Many of us knew that most of the homeless would come in from the cold to hang out in warmer spots like McDonald's or on the subway. But what do you know? The canvassing 101 instructions disallowed any counting of homeless folks that would be inside an establishment or riding a subway car. So, after canvassing from midnight to 2:30 AM, checking the parks near Coney Island Creek, under the Belt Parkway and the areas around Keyspan Park and the Aquarium, our team found...no one. Other teams sent to gated communities found no one on their high-security streets either.
DHS Press Secretary Tanya Valle-Batista later defended the cold-night count to the Update with some tortured logic.
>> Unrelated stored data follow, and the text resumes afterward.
-- ==== Sys2Proof/Laws/SendQueue.lean ====
section
/-! SUPPORT. What each operation of the send queue leaves alone. -/

namespace Sys2Proof.Machine

/-- An offer of a REPORT item touches the round controller and the notices (R42). -/
@[simp] theorem offerReport_frame (r : ReportItem) (s : State) :
    (offerReport r s).pins = s.pins ∧ (offerReport r s).inReset = s.inReset ∧
    (offerReport r s).profile = s.profile ∧ (offerReport r s).timebase = s.timebase ∧
    (offerReport r s).channels = s.channels ∧ (offerReport r s).journal = s.journal ∧
    (offerReport r s).action = s.action ∧ (offerReport r s).cycle = s.cycle ∧ (offerReport r s).hold = s.hold ∧
    (offerReport r s).request = s.request ∧ (offerReport r s).port = s.port ∧
    (offerReport r s).freeCount = s.freeCount ∧ (offerReport r s).pending = s.pending := by
  unfold offerReport
  split <;> simp

/-- An offer of a MARK item touches the send queue, the channel that offers and the notices (R42, R70). -/
@[simp] theorem offerMark_frame (c : Nat) (m : Mark) (s : State) :
    (offerMark c m s).pins = s.pins ∧ (offerMark c m s).inReset = s.inReset ∧
    (offerMark c m s).profile = s.profile ∧ (offerMark c m s).timebase = s.timebase ∧
    (offerMark c m s).journal = s.journal ∧ (offerMark c m s).action = s.action ∧
    (offerMark c m s).cycle = s.cycle ∧ (offerMark c m s).hold = s.hold ∧ (offerMark c m s).request = s.request ∧
    (offerMark c m s).port = s.port ∧ (offerMark c m s).freeCount = s.freeCount ∧
    (offerMark c m s).pending = s.pending := by
  unfold offerMark
  split <;> simp

/-- The purge touches the round controller (R57). -/
@[simp] theorem purgeQueue_frame (s : State) :
    (purgeQueue s).pins = s.pins ∧ (purgeQueue s).inReset = s.inReset ∧ (purgeQueue s).profile = s.profile ∧
    (purgeQueue s).timebase = s.timebase ∧ (purgeQueue s).channels = s.channels ∧
    (purgeQueue s).journal = s.journal ∧ (purgeQueue s).action = s.action ∧ (purgeQueue s).cycle = s.cycle ∧
    (purgeQueue s).hold = s.hold ∧ (purgeQueue s).request = s.request ∧ (purgeQueue s).port = s.port ∧
    (purgeQueue s).notice = s.notice ∧ (purgeQueue s).freeCount = s.freeCount ∧ (purgeQueue s).pending = s.pending :=
      by simp [purgeQueue]

end Sys2Proof.Machine
end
The count is done specifically in winter "because the assumption is, if you're living on the streets during extreme, unaccommodating weather, you are part of the population we most need to reach," she told us. DHS wouldn't comment on the police sweep because it involved another city agency!
DHS also told us that to ensure that the final estimate is as accurate as possible, they employ 200 "decoys" to pose as homeless, and the number of decoys that go undetected in the count will be used to estimate the percentage of homeless people not accounted for. We sure hope we missed some of those decoys....
At the end of the night, folks came back to PS 100 to turn in their surveys and sign out. Volunteers were given a T-shirt for their efforts and a photocopied letter from Mayor Bloomberg thanking them for their participation. It read, "Last year's count estimated 3,843 unsheltered individuals living in streets, parks, subways, and other public spaces—a 13 percent year-to-year decrease from HOPE 2005. This count is critical to helping us evaluate the effectiveness of our current strategies to overcome street homelessness as well as developing appropriate housing resources for the most vulnerable New Yorkers." (The final estimate will be available in April; it takes 60 to 90 days to tally the numbers).
Thanks for the T-shirt, but the bottom line is that HOPE is not designed to find the folks living on our streets desperately in need of the permanent and affordable housing that this city has yet to build—the folks that roam stores and eateries all day, the throngs we see living on the streets in shantytowns from early spring through late fall. Mr. Mayor, your reported numbers will appear to have gone down, not only because of this city's beefed up outreach efforts but because you are gathering data from a flawed process. A businessman should know better.
ON A BRIGHTER NOTE... AFTER 12 LONG YEARS, THE FLOOD GATES OF SECTION 8 HAVE BEEN REOPENED
On the morning of the homeless street count, Mayor Bloomberg and the NYC Housing Authority Chairman Tito Hernandez announced that after a 12-year drought, the city will be reopening the Section 8 voucher list for very low-income families in need of affordable housing.
During a press conference in Queens, the Administration told the public that 22,000 new Section 8 applications will be available at all New York City Housing Authority (NYCHA) Borough Application Offices and Management Offices. These locations can be found by calling 311. All completed applications can be sent in immediately but NYCHA will not begin to process them until February 12, 2007. They will not accept any application postmarked after May 14 so the time to act is now!